On a sequential foundation, the revenue after tax (PAT) fell by 84% versus Rs 897 crore reported by the state-run firm in Q2FY25. In the meantime, the topline was down 0.75% versus Rs 24,675 crore within the July-September of FY25.
The federal government-owned metal firm incurred bills of Rs 24,560 crore in Q3FY25 which was up from Rs 23,824 crore in Q2FY25 and Rs 23,141 crore within the 12 months in the past interval. These bills embody price of supplies consumed, buy of stock-in-trade, worker advantages expense and finance price.
The earnings had been introduced after market hours and SAIL shares at present ended at Rs 99.95 on the NSE, down by Rs 5.23 or 5% over the Monday closing worth.
On a standalone foundation, the PAT fell 62% to Rs 126 crore from Rs 331 crore within the 12 months in the past interval. The income stood at Rs 24,490 crore, up from Rs 23,345 within the October-December quarter of FY24.

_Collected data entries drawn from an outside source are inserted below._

theorem execJumpi_effect (h : s.frames = f :: fs) (hx : execJumpi s = .next t) : Effect 1 s f t := by
  rw [execJumpi, onTop_of_frames h] at hx
  split at hx
  · rename_i a c st hst
    split at hx
    · exact jumpTo_effect (by rw [hst]; simp only [List.length_cons]; omega) hx
    · cases hx
      exact .moved _ (proceed_step 1 _ (by rw [hst]; simp only [List.length_cons]; omega))
  · exact raise_effect hx

theorem execMload_effect (h : s.frames = f :: fs) (hx : execMload s = .next t) : Effect 1 s f t := by
  rw [execMload, onTop_of_frames h] at hx
  split at hx
  · rename_i o st hst
    obtain ⟨hl, hf, hx⟩ := withGrown_next hx
    cases hx
    exact .moved _ (proceed_grow_step 1 _ _ _ hf (by rw [hst]; simp))
  · exact raise_effect hx

theorem execSha3_effect (h : s.frames = f :: fs) (hx : execSha3 s = .next t) : Effect 1 s f t := by
  rw [execSha3, onTop_of_frames h] at hx
  split at hx
  · rename_i o n st hst
    obtain ⟨hl, hf, hx⟩ := withGrown_next hx
    cases hx
    exact .moved _ (proceed_grow_step 1 _ _ _ hf (by rw [hst]; simp only [List.length_cons]; omega))
  · exact raise_effect hx

theorem execMstore_effect (h : s.frames = f :: fs) (hx : execMstore s = .next t) : Effect 1 s f t := by
  rw [execMstore, onTop_of_frames h] at hx
  split at hx
  · rename_i o w st hst
    obtain ⟨hl, hf, hx⟩ := withGrown_next hx
    cases hx
    have := proceed_store_step (s := s) (f := f) 1 st o.toNat (wordBytes w)
      (by simpa [wordBytes] using hf) (by rw [hst]; simp only [List.length_cons]; omega)
    exact .moved _ (by simpa [wordBytes] using this)
  · exact raise_effect hx

theorem execMstore8_effect (h : s.frames = f :: fs) (hx : execMstore8 s = .next t) : Effect 1 s f t := by
  rw [execMstore8, onTop_of_frames h] at hx
  split at hx
  · rename_i o w st hst
    obtain ⟨hl, hf, hx⟩ := withGrown_next hx
    cases hx
    exact .moved _ (proceed_store_step (s := s) (f := f) 1 st o.toNat [BitVec.ofNat 8 (w.toNat % 256)]
      hf (by rw [hst]; simp only [List.length_cons]; omega))
  · exact raise_effect hx

theorem execExtcodecopy_effect (h : s.frames = f :: fs) (hx : execExtcodecopy s = .next t) : Effect 1 s f t := by
  rw [execExtcodecopy, onTop_of_frames h] at hx
  split at hx
  · rename_i a d src n st hst
    obtain ⟨hl, hf, hx⟩ := withGrown_next hx
    cases hx
    have := proceed_store_step (s := s) (f := f) 1 st d.toNat
      (padRead (codeOf s.world (toAddr a)) src.toNat n.toNat)
      (by simpa using hf) (by rw [hst]; simp only [List.length_cons]; omega)
    exact .moved _ (by simpa using this)
  · exact raise_effect hx

theorem execSload_effect (h : s.frames = f :: fs) (hx : execSload s = .next t) : Effect 1 s f t := by
  rw [execSload, onTop_of_frames h] at hx
  split at hx
  · rename_i k st hst
    split at hx
    · cases hx
      exact .moved _ (proceed_step 1 _ (by rw [hst]; exact id))
    · exact raise_effect hx
  · exact raise_effect hx

theorem execSstore_effect (h : s.frames = f :: fs) (hx : execSstore s = .next t) : Effect 1 s f t := by
  rw [execSstore, onTop_of_frames h] at hx
  split at hx
  · rename_i k v st hst
    split at hx
    · exact raise_effect hx
    · split at hx
      · rename_i A hA
        cases hx
        have := Effect.mutated (len := 1) (s := s) (f := f) (f.proceed 1 st) (sstore s.world A k v) s.destruct []
          (by simpa using ‹¬f.isStatic = true›)
          (proceed_step 1 _ (by rw [hst]; simp only [List.length_cons]; omega)) (fun hw => sstore_wf hw ..)
          (fun hw => sstore_codes hw _ _ _) id (fun _ he => absurd he List.not_mem_nil)
        simpa [State.setTop] using this
      · exact raise_effect hx
  · exact raise_effect hx

theorem logOp_effect {n : Nat} (hn : n ≤ 4) (h : s.frames = f :: fs) (hx : logOp n s = .next t) : Effect 1 s f t := by
  rw [logOp, onTop_of_frames h] at hx
  split at hx
  · rename_i o size st hst
    split at hx
    · exact raise_effect hx
    · split at hx
      · exact raise_effect hx
      · split at hx
        · obtain ⟨hl, hf, hx⟩ := withGrown_next hx
          cases hx
          exact .mutated _ s.world s.destruct [_] (by simpa using ‹¬f.isStatic = true›)
            (proceed_grow_step 1 _ _ _ hf (by rw [hst]; simp only [List.length_cons, List.length_drop]; omega)) id id id
            (fun e he => by
              rw [List.mem_singleton.mp he]
              exact ⟨Nat.le_trans (List.length_take_le ..) hn, by rw [bytesAt_length]; exact hl⟩)
        · exact raise_effect hx
  · exact raise_effect hx

/-- R313: a call or creation that makes no frame only moves its own frame. -/
theorem withoutFrame_effect {st : List Word} (hl : st.length < f.stack.length)
    (hx : withoutFrame s f st = .next t) : Effect 1 s f t := by
  cases hx
  exact .moved _ ⟨⟨rfl, rfl, rfl, rfl, rfl, rfl, rfl, rfl, rfl, rfl⟩, .inl rfl, id, Nat.le_refl _, id,
    fun h => by simp only [proceed_stack, List.length_cons]; omega, .inr rfl, .inl rfl⟩

theorem callOp_effect {c : CallOperands} {child : ChildContext} (hl : c.rest.length < f.stack.length)
    (hk : child.kind ≠ .top) (hc : ∀ N v, child.kind ≠ .create N v) (hs : f.isStatic = true → child.isStatic = true)
    (hv : child.isStatic = true → c.value = 0) (hx : callOp s f c child = .next t) : Effect 1 s f t := by
  unfold callOp at hx
  split at hx
  · exact withoutFrame_effect hl hx
  · rename_i hb
    obtain ⟨hl', hf, hx⟩ := withGrown_next hx
    cases hx
    have hd : f.depth + 1 ≤ s.params.depthLimit := by
      unfold callBlocked at hb
      split at hb
      · cases hb
      · split at hb
        · cases hb
        · omega
    exact .entered _ _ _ s.nonce (proceed_grow_step 1 _ _ _ hf (fun h => by omega)) rfl hl
      ⟨rfl, rfl, rfl, rfl, rfl, rfl, hk, fun N v h => absurd h (hc N v), rfl, hd, hs, rfl, fun hw => codeOf_fits hw _,
        (bytesAt_length ..).symm ▸ hl'⟩ (fun hw => transfer_wf hw ..) (fun hw => transfer_codes hw _ _ _)
      (fun h => by rw [hv h, transfer_zero]) id (fun _ => Nat.le_refl _)

theorem popCall_rest {g : Bool} {st : List Word} {c : CallOperands} (h : popCall g st = some c) :
    c.rest.length < st.length := by
  unfold popCall at h
  split at h
  · rename_i a v x1 x2 x3 x4 rest hd
    cases h
    unfold dropGas at hd
    split at hd <;> cases hd <;> simp only [List.length_cons] <;> omega
  · cases h

theorem popCallNoValue_rest {g : Bool} {st : List Word} {c : CallOperands} (h : popCallNoValue g st = some c) :
    c.rest.length < st.length ∧ c.value = 0 := by
  unfold popCallNoValue at h
  split at h
  · rename_i a x1 x2 x3 x4 rest hd
    cases h
    unfold dropGas at hd
    split at hd <;> cases hd <;> simp only [List.length_cons, and_true] <;> omega
  · cases h

theorem execCall_effect (h : s.frames = f :: fs) (hx : execCall s = .next t) : Effect 1 s f t := by
  rw [execCall, onTop_of_frames h] at hx
  split at hx
  · exact raise_effect hx
  · rename_i c hc
    split at hx
    · exact raise_effect hx
    · rename_i hst
      split at hx
      · exact raise_effect hx
      · exact callOp_effect (popCall_rest hc) (by simp) (by simp) id
          (fun hs => by
            by_contra hne
            exact hst ⟨hs, hne⟩) hx

theorem execDelegatecall_effect (h : s.frames = f :: fs) (hx : execDelegatecall s = .next t) : Effect 1 s f t := by
  rw [execDelegatecall, onTop_of_frames h] at hx
  split at hx
  · exact raise_effect hx
  · rename_i c hc
    obtain ⟨hl, hv⟩ := popCallNoValue_rest hc
    exact callOp_effect hl (by simp) (by simp) id (fun _ => hv) hx

theorem execStaticcall_effect (h : s.frames = f :: fs) (hx : execStaticcall s = .next t) : Effect 1 s f t := by
  rw [execStaticcall, onTop_of_frames h] at hx
  split at hx
  · exact raise_effect hx
  · rename_i c hc
    obtain ⟨hl, hv⟩ := popCallNoValue_rest hc
    exact callOp_effect hl (by simp) (by simp) (fun _ => rfl) (fun _ => hv) hx

theorem execCreate_effect (h : s.frames = f :: fs) (hx : execCreate s = .next t) : Effect 1 s f t := by
  rw [execCreate, onTop_of_frames h] at hx
  split at hx
  · rename_i v off size st hst
    split at hx
    · exact raise_effect hx
    · rename_i hns
      split at hx
      · exact raise_effect hx
      · rename_i A hA
        split at hx
        · exact withoutFrame_effect (by rw [hst]; simp only [List.length_cons]; omega) hx
        · rename_i hb
          obtain ⟨hl, hf, hx⟩ := withGrown_next hx
          cases hx
          have hd : f.depth + 1 ≤ s.params.depthLimit := by
            unfold createBlocked at hb
            split at hb
            · cases hb
            · omega
          exact .entered _ _ _ _
            (proceed_grow_step 1 _ _ _ hf (by rw [hst]; simp only [List.length_cons]; omega)) rfl
            (by rw [hst]; simp only [proceed_stack, List.length_cons]; omega)
            ⟨rfl, rfl, rfl, rfl, rfl, rfl, by simp [freshFrame], fun _ _ _ => rfl, rfl, hd, fun hs => absurd hs hns, rfl,
              fun _ => (bytesAt_length ..).symm ▸ hl, fitsLength_zero _⟩
            (fun hw => createAccount_wf hw ..) (fun hw => createAccount_codes hw _ _ _) (fun hs => by simp [freshFrame] at hs)
            (fun hw => nonceWrite_wf hw ..)
            (fun a => by
              rw [mapRead_mapWrite]
              split
              · subst a; exact Nat.le_succ _
              · exact Nat.le_refl _)
  · exact raise_effect hx

theorem execSelfdestruct_effect (h : s.frames = f :: fs) (hx : execSelfdestruct s = .next t) : Effect 1 s f t := by
  rw [execSelfdestruct, onTop_of_frames h] at hx
  split at hx
  · rename_i b st hst
    split at hx
    · exact raise_effect hx
    · split at hx
      · exact raise_effect hx
      · rename_i A hA
        cases hx
        have := Effect.mutated (len := 1) (s := s) (f := f) ((f.proceed 1 st).halt (.ret []))
          (credit (debit s.world A (balanceOf s.world A)) (toAddr b) (balanceOf s.world A)) (addrInsert A s.destruct) []
          (by simpa using ‹¬f.isStatic = true›)
          ((proceed_step 1 _ (by rw [hst]; simp only [List.length_cons]; omega)).halted _ ⟨[], .inl rfl, fitsLength_zero _⟩)
          (fun hw => credit_wf (debit_wf hw ..) ..) (fun hw => credit_codes (debit_codes hw _ _) _ _) (fun hd => addrInsert_sorted hd _)
          (fun _ he => absurd he List.not_mem_nil)
        simpa [State.setTop] using this
  · exact raise_effect hx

Firm’s crude metal manufacturing within the reported quarter stood at Rs 4.63 million tonne which is decrease from 4.75 million tonne within the 12 months in the past interval. The gross sales quantity was up from 3.81 million tonne in Q3FY24 to 4.43 million tonne in Q3FY25.The Earnings Earlier than Curiosity, Tax, Depreciation and Amortisation (EBITDA) stood at Rs 2,389 crore versus Rs 2,319 crore in Q3FY24.Commenting on the monetary outcomes, SAIL Chairman Amarendu Prakash stated that within the face of a difficult metal market characterised by declining costs and an inflow of low cost imports, SAIL has managed to attain higher EBITDA in the course of the Q3FY25 in comparison with the corresponding interval final 12 months.
“We stay steadfast in our dedication to spice up manufacturing and improve price effectivity, whereas concurrently additional discover and undertake greener applied sciences. We count on that with acceptable interventions, the difficulty of low cost imports might be addressed and authorities’s drive on infrastructure improvement will bode nicely for the home metal business whereas driving the demand additional,” Prakash.